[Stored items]

-- ==== Sys2Proof/Machine/Startup.lean ====
section
/-! DEFINITION. Start-up from the supply to the commit (spec/20_startup_and_images.md; spec/21_power_domains.md, Table 21.3;
spec/02_lattice_and_stages.md, R31, R32), panel rescue (R116, R431), and the test access port (R614). -/
namespace Sys2Proof.Machine
open Sys2Proof

/-- Table 21.3: VIN24 has risen and the domains are up. `c` is the hold-up capacitance, where it was measured (R559), and
`periods` the periods of the KEEP oscillator since the close-down (R35). -/
def execPowerUp (c : Option Nat) (periods : Nat) (s : State) : Host.Outcome State Fault Refusal :=
  .next (match s.phase with
    | .off | .keepOnly | .inReset =>
      let s : State := if s.phase == .keepOnly then { s with clk := { s.clk with now := s.clk.now + 750 * periods } } else s
      let s := (s.setFlag .PWR_STAT_VINOK 0 0 true).setFld .PWR_DOM_ON 0 0 (if s.flag .PWR_DOM_OBSEN then 0xFF else 0x7F)
      let s := match c with
        | some v => s.setFld .PWR_HOLDC_C 0 0 (min v 4095)
        | none => s
      let s := s.holdShown
      { s with phase := .inReset, tap := State.reset.tap }
    | _ => s)

/-- Table 20.1, with the conditions of R532 on each position. -/
def State.candidates (s : State) (src : Nat) : List Candidate :=
  let b := s.fld .CFG_POLICY_BOOT
  let fb := s.flag .CFG_POLICY_FALLBACK
  let order := match src with
    | 0 => [b, 1 - b]
    | 1 => [b, 1 - b, 2 + b, 3 - b]
    | 2 => [2 + b, 3 - b]
    | _ => [2 + b, 3 - b, b, 1 - b]
  let tried (x : Nat) : Bool := fb || x == b || x == 2 + b || (decide (x < 2) && s.slotSkipped b)
  (order.zipIdx.filter fun e => tried e.1).map fun e => ⟨e.2, e.1, decide (e.1 < 2) && s.slotSkipped e.1⟩

/-- R531: the policy as the journal holds it. -/
def State.bootPolicy (s : State) : State :=
  [Fld.CFG_POLICY_BOOT, .CFG_POLICY_FALLBACK, .CFG_POLICY_WAIT].foldl (fun s f =>
    match sparseFind s.jrn.set (fldPlace f 0 0) with
    | some v => s.setFld f 0 0 v
    | none => s) s

/-- A commanded cold reset reaches its end once every station is at rest: the safe state, the closing records, the seal. -/
def State.coldClosed (s : State) : State :=
  match s.pwr.closing with
  | some (.cold, cause) => if s.phase == .closing && s.allAtRest then s.journalCounts.commitRec.goCold cause true else s
  | _ => s

/-- R548: release of a reset other than a warm one. `refin` says that REFIN has toggled (R31); `src` and `addr` are the
straps. -/
def execResetRelease (refin : Bool) (src : Fin 4) (addr : Fin 8) (s : State) : Host.Outcome State Fault Refusal :=
  let s := s.coldClosed
  .next (if s.phase == .inReset then
    let lost := !s.pwr.keep
    let chosen : RefSrc := match s.fld .TC_REFSEL_SEL with
      | 0 => if refin then .refin else .xtal
      | 1 => .xtal
      | _ => .refin
    let s := (s.setFld .CFG_STAT_CFGSRC 0 0 src).setFld .OLK_STAT_ADDR 0 0 addr
    let s := s.bootPolicy
    let s : State := { s with phase := .waitRef, clk := { s.clk with chosen := chosen, taken := false, startTimeout := false } }
    let s := (s.setFlag .TC_STATUS_REFOK 0 0 false).setFlag .TC_STATUS_COARSE 0 0 true
    let cands := s.candidates src
    let s := setBoot s fun b => { b with cands := cands, doneLow := true, errHigh := false }
    let last := if lost then 3 else if s.pwr.closed then 1 else 0
    let s := s.restartRecord (if lost then 2 else 0) last s.pwr.cause
    setPwr s fun p => { p with keep := true }
  else s)

/-! ## The reference (R32) -/

def refNo : RefSrc → Nat
  | .xtal => 0
  | .refin => 1

/-- A source is taken, and start-up goes on from step 4 of Table 20.7. -/
def State.takeRef (s : State) (src : RefSrc) : State :=
  let s := (s.setFlag .TC_STATUS_REFOK 0 0 true).setFlag .TC_STATUS_COARSE 0 0 false
  let s := (s.setFld .TC_STATUS_REFSRC 0 0 (refNo src)).setFlag .TC_STATUS_REFALT 0 0 (src != s.clk.chosen)
  setBoot { s with phase := .loading, clk := { s.clk with taken := true } } fun b => { b with errHigh := false }

def otherRef : RefSrc → RefSrc
  | .xtal => .refin
  | .refin => .xtal

/-- 100 ms after release the chosen source has not been taken; `other` says that the other one is usable now. -/
def execRefStartTimeout (other : Bool) (s : State) : Host.Outcome State Fault Refusal :=
  .next (if s.phase == .waitRef && !s.clk.startTimeout then
    let s : State := { s with clk := { s.clk with startTimeout := true } }
    if other then s.takeRef (otherRef s.clk.chosen) else setBoot s fun b => { b with errHigh := true }
  else s)

/-- A source has become usable: the chosen one at any time, the other one after 100 ms. -/
def execRefSourceTaken (src : RefSrc) (s : State) : Host.Outcome State Fault Refusal :=
  .next (if s.phase == .waitRef && (src == s.clk.chosen || s.clk.startTimeout) then s.takeRef src else s)

/-! ## Self-test, calibration and candidates (R507, R371, R540) -/

/-- R507: the self-test of the banks has ended. -/
def execSramSelfTestDone (ok0 ok1 : Bool) (s : State) : Host.Outcome State Fault Refusal :=
  .next (if (s.phase == .waitRef || s.phase == .loading) && !s.boot.tested then
    let s := if ok0 then s else s.sramFail 0
    let s := if ok1 then s else s.sramFail 1
    setBoot s fun b => { b with tested := true }
  else s)

/-- R371: every channel has been calibrated; those of `fails` have failed. -/
def execStartupCalibrationDone (fails : List Chan) (temp : Int) (s : State) : Host.Outcome State Fault Refusal :=
  .next (if s.phase == .loading && !s.boot.calibrated then
    let s := s.setFldInt .ADC_TEMP_T 0 0 temp
    let s := forAll (List.range 16) s fun s c => s.setFldInt .ADC_PCALT_T c 0 temp
    let s := forAll (List.range 8) s fun s c => s.setFldInt .ADC_FCALT_T c 0 temp
    let s := forAll fails s fun s c => s.failChan c
    setBoot s fun b => { b with calibrated := true }
  else s)

/-- R545: no candidate is left. -/
def State.noCandidate (s : State) : State :=
  setBoot ({ s with phase := .console } : State) (fun b => { b with errHigh := true }) |>.setFld .CFG_STAT_STATE 0 0 3

/-- R540, R541: the first candidate has been read and checked. `readErr` is a flash read error, and `ext` the bytes that an
external slot gave, and `axes` and `encs` the station codes that the image gives its axes and encoder receivers. -/
def execCandidateVerified (readErr : Bool) (seen : ImageObs) (s : State) : Host.Outcome State Fault Refusal :=
  .next (match s.phase, s.boot.cand, s.boot.cands with
    | .loading, none, c :: rest =>
      let (reason, im) : Nat × Option Image :=
        if c.skip || readErr then (rRead, none)
        else match s.checkSource c.src seen.ext with
          | (0, some im) =>
            let im := im.withOwners seen.axes.toList seen.encs.toList
            if s.contentBad im then (rContent, none) else (rPassed, some im)
          | (r, _) => (r, none)
      let s := ((s.setFlag .CFG_TRY_TRIED c.pos 0 true).setFld .CFG_TRY_SRC c.pos 0 c.src).setFld .CFG_TRY_REASON c.pos 0 reason
      let s := setBoot s fun b => { b with cands := rest }
      match im with
      | some im =>
        let s := (s.setFld .CFG_STAT_SRC 0 0 c.src).setFlag .CFG_STAT_FALLBACK 0 0 (c.pos != 0)
        setBoot s fun b => { b with cand := some (c, im) }
      | none =>
        let s := s.raise .fault Cause.CFG_FAIL 4 (inst := c.pos) (det := reason)
        if rest.isEmpty then s.noCandidate else s
    | .loading, none, [] => s.noCandidate
    | _, _, _ => s)

/-! ## CFG_DONE and the commit (R542 to R546, Table 20.5) -/

def execCfgDoneRelease (s : State) : Host.Outcome State Fault Refusal :=
  .next (if s.phase == .loading && s.boot.cand.isSome && s.boot.tested && s.boot.calibrated then
    (setBoot { s with phase := .waiting } fun b => { b with doneLow := false, waitAt := s.clk.now }).setFld .CFG_STAT_STATE 0 0 1
  else s)

/-- R546: the line has stayed low for WAIT. -/
def execCfgTimeout (s : State) : Host.Outcome State Fault Refusal :=
  .next (if s.phase == .waiting && !s.boot.late
      && decide (s.boot.waitAt + s.fld .CFG_POLICY_WAIT * 1000 * msCounts ≤ s.clk.now) then
    (setBoot s fun b => { b with late := true }).raise .fault Cause.CFG_TIMEOUT 4
  else s)

/-- A port takes the image's settings. -/
def State.configurePort (s : State) (p : Fin 2) : State :=
  s.setPort p fun q => { q with mode := s.reg .SER_MODE p 0, baud := s.reg .SER_BAUD p 0, on := s.flag .SER_CTRL_ENABLE p }

/-- Step 4: a region of the image is written, with its outputs at their hand-off values; LAST counts as the constant 0. -/
def State.commitRegion (s : State) (serial : Nat) (e : Nat × RegionCfg) : State :=
  let r := rgnFin e.1
  let s := (s.showHandoff r e.2).showCfg r e.2
  let s := (s.setFld .LGF_OUT_FAB r 0 0).setFld .LGF_OUT2_LINK r 0 0 |>.setFld .LGF_OUT2_CTL r 0 0
  let s := (s.freezeRegion r).setFld .REB_RSER_IMG r 0 serial
  (s.setRoutes e.2.routes).setFld .REB_RGN_STATE r 0 3

/-- Spans and excitation begin to move to the image's values (R410, R417); every accumulator starts at 0 (R412). -/
def State.commitOutputs (s : State) : State :=
  let s := forAll (List.finRange 16) s fun s n =>
    if s.fld .DAC_CFG_SPAN n = 0 then s
    else (s.setFlag .DAC_STAT_SPANCH n 0 true).setDac n fun d => { d with spanStep := 1, spanNow := 0 }
  forAll (List.finRange 4) s fun s g =>
    (s.setFlag .EXC_STAT_RAMPING g 0 (!s.excSettled g)).setExc g fun x => { x with acc := 0 }

/-- The events of R543 that are raised at commit. -/
def State.commitEvents (s : State) (pos : Nat) (mono : Bool) : State :=
  let s := if s.flag .TC_STATUS_REFALT then s.raise .fault Cause.REF_MISSING 4 (inst := refNo s.clk.chosen) else s
  let s := if s.flag .PWR_STAT_HOLDOK then s else s.raise .fault Cause.HOLDUP_LOW 4
  let s := if s.flag .PWR_STAT_VBATLOW then s.raise .attn Cause.VBAT_LOW 4 else s
  let s := if mono then s.raise .attn Cause.CFG_DEV 4 else s
  if pos = 0 then s else s.raise .attn Cause.CFG_FALLBACK 4 (inst := pos)

/-- R543: CFG_DONE has been high for 1 µs, and the commit runs. -/
def execCfgDoneHigh (s : State) : Host.Outcome State Fault Refusal :=
  .next (match s.phase, s.boot.cand with
    | .waiting, some (c, im) =>
      -- R286: the panel returns to the machine, and a computation in progress is abandoned.
      let s := (s.setFlag .PNL_CALC_ON 0 0 false).setCalc fun x => { x with job := none, blank := false }
      let s := s.applyImage im
      let s : State := { s with phase := .committing, lat := { s.lat with resetHold := false } }
      let s := setBoot s fun b => { b with cand := none, run := some im }
      let s := ((s.setFld .CFG_STAT_STATE 0 0 2).setFlag .CFG_STAT_DEV 0 0 im.mono).setFld .CFG_SERIAL_SERIAL 0 0 im.serial
      let s := (s.layout).activate
      let s := s.configurePort 0 |>.configurePort 1
      let s := forAll (List.finRange 24) s fun s c => (s.setValid c false).disturb c
      let s := s.commitEvents c.pos im.mono
      let s := { s with fio := { s.fio with commitAt := some s.clk.now } }
      let s := (forAll im.regions s fun s e => s.commitRegion im.serial e).commitOutputs
      let s := setBoot s fun b => { b with settle := if im.regions.isEmpty then none else some (maxSettle im.regions) }
      let s := s.wdtStart
      if im.regions.isEmpty then { s with phase := .replaying } else s
    | _, _ => s)

/-- Table 20.5, step 6: every region of the image is released on one tick. -/
def execCommitRegionRelease (s : State) : Host.Outcome State Fault Refusal :=
  .next (if s.committed && s.boot.settle == some 0 then
    let l := (s.boot.run.map (·.regions)).getD []
    let s := setBoot s fun b => { b with settle := none }
    let s := forAll l s fun s e => s.releaseRegion e.1 (initOnes e.2 ⟨offCfg, []⟩)
    let s : State := { s with clk := { s.clk with epoch := s.clk.tick } }
    let s := forAll (s.fedChans (l.flatMap fun e => cellsOfRgn e.1)) s.settleFabric fun s c => s.disturb c
    if s.phase == .committing then { s with phase := .replaying } else s
  else s)

/-! ## Panel rescue (R116, R431) -/

/-- Combination 1 has been held for its time: rescue begins on SP0. It acts from reset release. -/
def execCombo1Fired (s : State) : Host.Outcome State Fault Refusal :=
  .next (match s.phase with
    | .off | .keepOnly | .inReset => s
    | _ =>
      if !s.comboReady 1 then s else
      let s := (s.setFlag .PNL_KSTAT_C1ACT 0 0 true).setFlag .SER_STAT_RESCUE 0 0 true
      let s := (s.setPort 0 fun q => { clearLine q with rsp := [], rspWait := [], echo := [] }).flowChanged 0
      let s := (s.emptyRings [10]).beginSession 0
      s.raise .attn Cause.COMBO_RESCUE 4)

/-! ## The test access port (R614, Table 23.6) -/

/-- The data register that an instruction selects, bit 0 first: IDCODE, one bit of BYPASS, or the boundary register. -/
def tapData (ir : TapIr) (bnd : BitVec 256) : List Bool :=
  match ir with
  | .idcode => (List.range 32).map idcodeReg.getLsbD
  | .bypass => [false]
  | .extest | .sample => (List.range 256).map bnd.getLsbD

def setTap (s : State) (ir : TapIr) : State :=
  { s with tap := { s.tap with ir := ir, dr := tapData ir s.tap.bnd } }

/-- The scanned outputs follow the boundary register. -/
def execExtest (s : State) : Host.Outcome State Fault Refusal := .next (setTap s .extest)
/-- 0x0624_0A1D is read (R3). -/
def execIdcode (s : State) : Host.Outcome State Fault Refusal := .next (setTap s .idcode)
/-- The boundary register takes the cells that the scan leaves in it. -/
def execSamplePreload (cells : BitVec 256) (s : State) : Host.Outcome State Fault Refusal :=
  .next { s with tap := ⟨.sample, cells, tapData .sample cells⟩ }

/-- Every code of the instruction register but the three others acts as BYPASS. -/
def execBypass (code : Nat) (s : State) : Host.Outcome State Fault Refusal :=
  .next (match code % 64 with
    | 0 => setTap s .extest
    | 1 => setTap s .idcode
    | 2 => setTap s .sample
    | _ => setTap s .bypass)

/-- nTRST or the TAP controller: IDCODE is selected. -/
def execTestLogicReset (s : State) : Host.Outcome State Fault Refusal := .next (setTap s .idcode)

end Sys2Proof.Machine
end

## WHAT NEEDS TO BE DONE
Up to and including the line with "open Sys2Proof", output each line of the entries above exactly, starting from the first.

## EXPECTED ANSWER
-- ==== Sys2Proof/Machine/Startup.lean ====
section
/-! DEFINITION. Start-up from the supply to the commit (spec/20_startup_and_images.md; spec/21_power_domains.md, Table 21.3;
spec/02_lattice_and_stages.md, R31, R32), panel rescue (R116, R431), and the test access port (R614). -/
namespace Sys2Proof.Machine
open Sys2Proof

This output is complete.